Look for the word "exec". Copy every line of the listing where it occurs.

[Excerpted data]
· · ·

/-- R214, R83: `wait` ends, whatever the schedule: the host's polling loop finishes with no command in flight. It rests on the
model's choices of log 1 (once the schedule is used up, the engine moves while BUSY = 1 and otherwise the host) and of log 13
(`wait` is one operation, one STATUS read a turn). -/
def Obligations.WaitEndsUnderEverySchedule : Prop :=
  ∀ s : State, s.prog = [.wait] → s.resetLine = false →
    ∃ n t, n ≤ s.sched.length + 2 ∧ Host.Core.run Sys2Proof.core n s = .next t ∧ t.prog = [] ∧ t.pending = none ∧
      sawIdle t.log = true

/-! ### Configuration commands (41_configuration.md) -/

/-- R120: NOP writes 0 to ERR and changes nothing else, in every state. -/
def Obligations.NopWritesOnlyErr : Prop :=
  encode .nop = 0x00000000 ∧ ∀ s : State, exec .nop s = .next { s with err := .ok, pending := none }

/-- R121, R182, R186: LOAD_KEY loads the eight operand words once; a wrong length comes first; a second key is refused. -/
def Obligations.LoadKeySetsTheKeyOnce : Prop :=
  encode (.loadKey 32) = 0x00002001 ∧ ∀ s : State,
    (s.key = none → exec (.loadKey 32) s = .next { s with key := some s.operands, err := .ok, pending := none }) ∧
    (s.key ≠ none → exec (.loadKey 32) s = .next { s with err := .keyLocked, errs := true, pending := none }) ∧
    (∀ len : Len, len ≠ 32 →
      exec (.loadKey len) s = .next { s with err := .invalidKeyLength, errs := true, pending := none })

/-- R122, R185: LOAD_SBOX_ROW of 16 distinct 4-bit entries, one a byte of D[0..3], loads the row, marks it loaded and the
tables stale; a wrong length, an entry byte above 15, or two equal entries give INVALID_SBOX_ROW and nothing else. -/
def Obligations.LoadSboxRowLoadsExactlyPermutations : Prop :=
  ∀ (s : State) (row : RowIndex),
    encode (.loadSboxRow row 16) = 0x00001002 ||| (row.setWidth 32 <<< 16) ∧
    ((∀ e : Fin 16, (rowBytes s.operands)[e] ≤ 15) →
      (∀ e1 e2 : Fin 16, e1 ≠ e2 → (rowBytes s.operands)[e1] ≠ (rowBytes s.operands)[e2]) →
      ∃ r : SboxRow, r.IsPerm ∧
        (∀ e : Fin 16, r[e].setWidth 8 = byteOf (s.operands[e.val / 4]'(by omega)) (e.val % 4)) ∧
        exec (.loadSboxRow row 16) s = .next
          { s with sbox := s.sbox.set row.toNat (some r) row.isLt, expStale := true, err := .ok, pending := none }) ∧
    ∀ len : Len,
      (len ≠ 16 ∨ (∃ e : Fin 16, (rowBytes s.operands)[e] > 15) ∨
        ∃ e1 e2 : Fin 16, e1 ≠ e2 ∧ (rowBytes s.operands)[e1] = (rowBytes s.operands)[e2]) →
      exec (.loadSboxRow row len) s = .next { s with err := .invalidSboxRow, errs := true, pending := none }

/-- R100, R123: with all rows loaded EXPAND writes EXP[t][i] = (S[2t+1][i[7:4]] << 4) | S[2t][i[3:0]] and the flags; with a
row missing it raises SBOX_NOT_READY. -/
def Obligations.ExpandBuildsTheTables : Prop :=
  encode .expand = 0x00000003 ∧ ∀ s : State,
    (∀ m : Vector SboxRow 8, (∀ r : Fin 8, s.sbox[r] = some m[r]) →
      ∃ e : ExpTables,
        (∀ (t : Fin 4) (i : Fin 256), e[t][i] =
          (((m[2 * t.val + 1]'(by omega))[i.val / 16]'(by omega)).setWidth 8 <<< 4) |||
            ((m[2 * t.val]'(by omega))[i.val % 16]'(by omega)).setWidth 8) ∧
        exec .expand s = .next { s with exp := some e, expStale := false, err := .ok, pending := none }) ∧
    ((∃ r : Fin 8, s.sbox[r] = none) →
      exec .expand s = .next { s with err := .sboxNotReady, errs := true, pending := none })

/-- R124, R183: LOAD_IV of 8 bytes sets IV to the operand words, in every state; another length is INVALID_IV_LENGTH. -/
def Obligations.LoadIvSetsTheStreamState : Prop :=
  encode (.loadIv 8) = 0x00000804 ∧ ∀ s : State,
    exec (.loadIv 8) s =
      .next { s with iv := ⟨s.operands[0], s.operands[1]⟩, ivLoaded := true, err := .ok, pending := none } ∧
    ∀ len : Len, len ≠ 8 →
      exec (.loadIv len) s = .next { s with err := .invalidIvLength, errs := true, pending := none }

· · ·

[The answer]
  encode .nop = 0x00000000 ∧ ∀ s : State, exec .nop s = .next { s with err := .ok, pending := none }
    (s.key = none → exec (.loadKey 32) s = .next { s with key := some s.operands, err := .ok, pending := none }) ∧
    (s.key ≠ none → exec (.loadKey 32) s = .next { s with err := .keyLocked, errs := true, pending := none }) ∧
      exec (.loadKey len) s = .next { s with err := .invalidKeyLength, errs := true, pending := none })
        exec (.loadSboxRow row 16) s = .next
      exec (.loadSboxRow row len) s = .next { s with err := .invalidSboxRow, errs := true, pending := none }
        exec .expand s = .next { s with exp := some e, expStale := false, err := .ok, pending := none }) ∧
      exec .expand s = .next { s with err := .sboxNotReady, errs := true, pending := none })
    exec (.loadIv 8) s =
      exec (.loadIv len) s = .next { s with err := .invalidIvLength, errs := true, pending := none }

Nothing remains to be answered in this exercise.